While our software environment strives to be as independent from the host operating system as possible, there are a number of system paths that are taken into account by our environment to facilitate interaction with tools installed on the host operating system.

Environment variables[edit]

CC_CLUSTER[edit]

This variable is used to identify a cluster. It is used to send some information to the system logs, as well as define behaviour relative to licensed software. By default, its value is computecanada. You may want to set the value of this variable if you want to have system logs tailored to the name of your system.

RSNT_ARCH[edit]

This environment variable is used to identify the set of CPU instructions supported by the system. By default, it will be automatically detected based on /proc/cpuinfo. You can however define it before enabling the environment if you want to force a specific set of instruction. The supported sets for our software environment are

  • sse3
  • avx
  • avx2
  • avx512

RSNT_INTERCONNECT[edit]

This environment variable is used to identify the type of interconnect supported by the system. By default, it will be automatically detected based on the presence of /sys/module/opa_vnic (for Intel OmniPath) or /sys/module/ib_core (for InfiniBand). The fall-back value is ethernet. The supported values are

  • omnipath
  • infiniband
  • ethernet

The value of this variable will trigger different options of transport protocol used in OpenMPI.

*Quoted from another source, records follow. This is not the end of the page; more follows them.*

theorem execBackgroundRereadDone_onward (region : Nat) (set : Nat) (stillFails : Bool) (s : State) :
    OnwardOut s (execBackgroundRereadDone region set stillFails s) := by
  unfold execBackgroundRereadDone
  repeat' first
    | with_reducible assumption
    | with_reducible exact Onward.refl _
    | with_reducible exact OnwardOut.fault
    | with_reducible apply OnwardOut.next
    | (with_reducible apply Onward.keep (State.bump_keeps ..); (· decide))
    | (with_reducible apply Onward.keep (State.degrade_keeps ..); (· decide))
    | (with_reducible apply Onward.by (State.endBackground_onward ..))
    | (with_reducible apply Onward.keep (State.logError_keeps ..); (· decide))
    | with_reducible apply State.onError_onward
    | (with_reducible apply Onward.keep (State.requestSet_keeps ..); (· decide))
    | (with_reducible apply Onward.keep (State.stillBad_keeps ..); (· decide))
    | (with_reducible apply Onward.keep (State.writeBack_keeps ..); (· decide))
    | split
    | dsimp only
    | (with_reducible refine Onward.keep (Keeps.set_background (w := [.background]) (Keeps.refl _ _)) ?_ ?_; (· decide))
    | intro _

theorem execTableMemoryError_onward (slice : Nat) (_mem : Sys2Proof.TableMem) (ticket : Option Nat) (s : State) :
    OnwardOut s (execTableMemoryError slice _mem ticket s) := by
  unfold execTableMemoryError
  repeat' first
    | with_reducible assumption
    | with_reducible exact Onward.refl _
    | with_reducible exact OnwardOut.fault
    | with_reducible apply OnwardOut.next
    | (with_reducible apply Onward.by (State.hit_onward ..))
    | (with_reducible apply Onward.keep (State.modSlice_keeps ..); (· decide))
    | with_reducible apply State.onError_onward
    | split
    | dsimp only
    | intro _

theorem execTableReloadDone_onward (slice : Nat) (verified : Bool) (s : State) :
    OnwardOut s (execTableReloadDone slice verified s) := by
  unfold execTableReloadDone
  repeat' first
    | with_reducible assumption
    | with_reducible exact Onward.refl _
    | with_reducible exact OnwardOut.fault
    | with_reducible apply OnwardOut.next
    | (with_reducible apply Onward.keep (State.bump_keeps ..); (· decide))
    | (with_reducible apply Onward.by (State.enterWhiteout_onward ..))
    | (with_reducible apply Onward.keep (State.logError_keeps ..); (· decide))
    | (with_reducible apply Onward.keep (State.modSlice_keeps ..); (· decide))
    | with_reducible apply State.onError_onward
    | (with_reducible apply Onward.by (State.release_onward ..))
    | split
    | dsimp only
    | (with_reducible refine Onward.keep (Keeps.set_tableReloaded (w := [.tableReloaded]) (Keeps.refl _ _)) ?_ ?_; (· decide))
    | intro _

theorem execContextMemoryError_onward (ctx : Nat) (ticket : Option Nat) (s : State) :
    OnwardOut s (execContextMemoryError ctx ticket s) := by
  unfold execContextMemoryError
  repeat' first
    | with_reducible assumption
    | with_reducible exact Onward.refl _
    | with_reducible exact OnwardOut.fault
    | with_reducible apply OnwardOut.next
    | (with_reducible apply Onward.by (State.hit_onward ..))
    | with_reducible apply State.onError_onward
    | split
    | dsimp only
    | intro _

theorem execCrossingDatumLate_onward (ticket : Nat) (s : State) :
    OnwardOut s (execCrossingDatumLate ticket s) := by
  unfold execCrossingDatumLate
  repeat' first
    | with_reducible assumption
    | with_reducible exact Onward.refl _
    | with_reducible exact OnwardOut.fault
    | with_reducible apply OnwardOut.next
    | (with_reducible apply Onward.keep (State.bump_keeps ..); (· decide))
    | (with_reducible apply Onward.by (State.hit_onward ..))
    | with_reducible apply State.onError_onward
    | split
    | dsimp only
    | intro _

theorem State.splitBad_onward (s : State) (tile : Nat) (row : Nat) (work : Sys2Proof.ArrayWork) (ticket : Option Nat) :
    Onward s (State.splitBad s tile row work ticket) := by
  unfold State.splitBad
  repeat' first
    | with_reducible assumption
    | with_reducible exact Onward.refl _
    | (with_reducible apply Onward.by (State.hit_onward ..))
    | (with_reducible apply Onward.keep (State.modTile_keeps ..); (· decide))
    | split

theorem execByteParityError_onward (path : Sys2Proof.ParityPath) (ticket : Option Nat) (s : State) :
    OnwardOut s (execByteParityError path ticket s) := by
  unfold execByteParityError
  repeat' first
    | with_reducible assumption
    | with_reducible exact Onward.refl _
    | with_reducible exact OnwardOut.fault
    | with_reducible apply OnwardOut.next
    | (with_reducible apply Onward.keep (State.badSet_keeps ..); (· decide))
    | (with_reducible apply Onward.keep (State.bump_keeps ..); (· decide))
    | (with_reducible apply Onward.keep (State.modRun_keeps ..); (· decide))
    | with_reducible apply State.onError_onward
    | (with_reducible apply Onward.keep (State.parityEnds_keeps ..); (· decide))
    | (with_reducible apply Onward.by (State.splitBad_onward ..))
    | (with_reducible apply Onward.keep (State.spoilReread_keeps ..); (· decide))
    | split
    | dsimp only
    | intro _

theorem State.followParts_onward (s : State) : Onward s s.followParts := by
  unfold State.followParts
  split
  · rename_i h
    unfold Onward
    dsimp only
    split <;> rcases h with h | h <;> rw [h] <;> decide
  · exact Onward.refl _

theorem execCommandCompletion_onward (ticket : Nat) (s : State) :
    OnwardOut s (execCommandCompletion ticket s) := by
  unfold execCommandCompletion
  repeat' first
    | with_reducible assumption
    | with_reducible exact Onward.refl _
    | with_reducible exact OnwardOut.fault
    | with_reducible apply OnwardOut.next
    | with_reducible apply State.awake_onward
    | (with_reducible apply Onward.keep (State.complete_keeps ..); (· decide))
    | (with_reducible apply Onward.keep (State.finish_keeps ..); (· decide))
    | (with_reducible apply Onward.keep (State.haltDue_keeps ..); (· decide))
    | (with_reducible apply Onward.keep (State.modRun_keeps ..); (· decide))
    | (with_reducible apply Onward.by (State.settleHandlers_onward ..))
    | split
    | dsimp only
    | intro _
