theorem execLaneMismatch_wrote (slice : Nat) (unit : Sys2Proof.LaneUnit) (use : Sys2Proof.LaneUse) (ticket : Option Nat) (s : State) :
    WroteOut s (execLaneMismatch slice unit use ticket s) := by
  unfold execLaneMismatch
  repeat' first
    | with_reducible assumption
    | with_reducible exact Wrote.refl _
    | with_reducible exact WroteOut.fault
    | with_reducible apply WroteOut.next
    | (with_reducible apply Wrote.keep (State.bump_keeps ..); (· decide))
    | (with_reducible apply Wrote.by (State.detect_wrote ..))
    | with_reducible apply State.onError_wrote
    | split
    | dsimp only
    | intro _

theorem execMoraineMismatch_wrote (ticket : Option Nat) (s : State) :
    WroteOut s (execMoraineMismatch ticket s) := by
  unfold execMoraineMismatch
  repeat' first
    | with_reducible assumption
    | with_reducible exact Wrote.refl _
    | with_reducible exact WroteOut.fault
    | with_reducible apply WroteOut.next
    | (with_reducible apply Wrote.keep (State.bump_keeps ..); (· decide))
    | (with_reducible apply Wrote.by (State.hit_wrote ..))
    | with_reducible apply State.onError_wrote
    | split
    | dsimp only
    | intro _

theorem execFlurryMismatch_wrote (unit : Sys2Proof.FlurryUnit) (ticket : Option Nat) (s : State) :
    WroteOut s (execFlurryMismatch unit ticket s) := by
  unfold execFlurryMismatch
  repeat' first
    | with_reducible assumption
    | with_reducible exact Wrote.refl _
    | with_reducible exact WroteOut.fault
    | with_reducible apply WroteOut.next
    | (with_reducible apply Wrote.keep (State.bump_keeps ..); (· decide))
    | (with_reducible apply Wrote.by (State.detect_wrote ..))
    | (with_reducible apply Wrote.by (State.escalate_wrote ..))
    | (with_reducible apply Wrote.by (State.hit_wrote ..))
    | with_reducible apply State.onError_wrote
    | split
    | dsimp only
    | intro _

theorem execSleetParityError_wrote (slice : Nat) (s : State) :
    WroteOut s (execSleetParityError slice s) := by
  unfold execSleetParityError
  repeat' first
    | with_reducible assumption
    | with_reducible exact Wrote.refl _
    | with_reducible exact WroteOut.fault
    | with_reducible apply WroteOut.next
    | (with_reducible apply Wrote.keep (State.bump_keeps ..); (· decide))
    | with_reducible apply State.onError_wrote
    | (with_reducible apply Wrote.by (State.perform_wrote ..))
    | split
    | dsimp only
    | intro _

LMOD_SYSTEM_DEFAULT_MODULES[edit]

This environment variable defines which modules are loaded by default. If this is left undefined, our environment will define it to load the StdEnv module, while will load by default a version of the Intel compiler, and version of OpenMPI.

MODULERCFILE[edit]

This is an environment variable used by Lmod to define default version of modules and aliases. You can define your own modulerc file and add it to the environment variable MODULERCFILE. This will take precedence over what is defined in our environment.

System paths[edit]

/opt/software/modulefiles[edit]

If this path exists, it will automatically be added to the default MODULEPATH. This allows the use of our software environment while also maintaining locally installed modules.

$HOME/modulefiles[edit]

If this path exists, it will automatically be added to the default MODULEPATH. This allows the use of our software environment while also allowing installation of modules inside of a user's account.

/opt/software/slurm/bin, /opt/software/bin, /opt/slurm/bin[edit]

These paths are all automatically added to the default PATH. This allows your own executable to be added in the search path.

Caveats[edit]

Software packages that are not available[edit]

While on Compute Canada systems, we support a number of commercial software packages through agreements with the license owners, these will not be available through the instructions on this page. This include for example the Intel and Portland Group compilers. While the modules for the Intel and PGI compilers will be available, you will only have access to the redistributable parts of these packages, usually the shared objects. These are sufficient to run software packages compiled with these compilers, but not to compile new software.

CUDA location[edit]

For CUDA-enabled software packages, our software environment relies on having driver libraries installed in the path /usr/lib64/nvidia. On some platforms, recent NVidia drivers will install libraries in /usr/lib64. Because it is not possible to add /usr/lib64 to the LD_LIBRARY_PATH without also pulling all of the system libraries which may be incompatible with our software environment, we recommend you create symbolic links to the installed NVidia libraries into /usr/lib64/nvidia.

LD_LIBRARY_PATH[edit]

Our software environment is designed to use RUNPATH. Defining LD_LIBRARY_PATH is not recommended and can lead to the environment not working.

Missing libraries[edit]

Because we do not define LD_LIBRARY_PATH, and because our libraries are not installed in default Linux locations, binary packages, such as Anaconda, will often not find libraries that they would usually expect. Please see our documentation on Installing binary packages

dbus[edit]

For some applications, dbus needs to be installed. This needs to be installed locally, on the host operating system.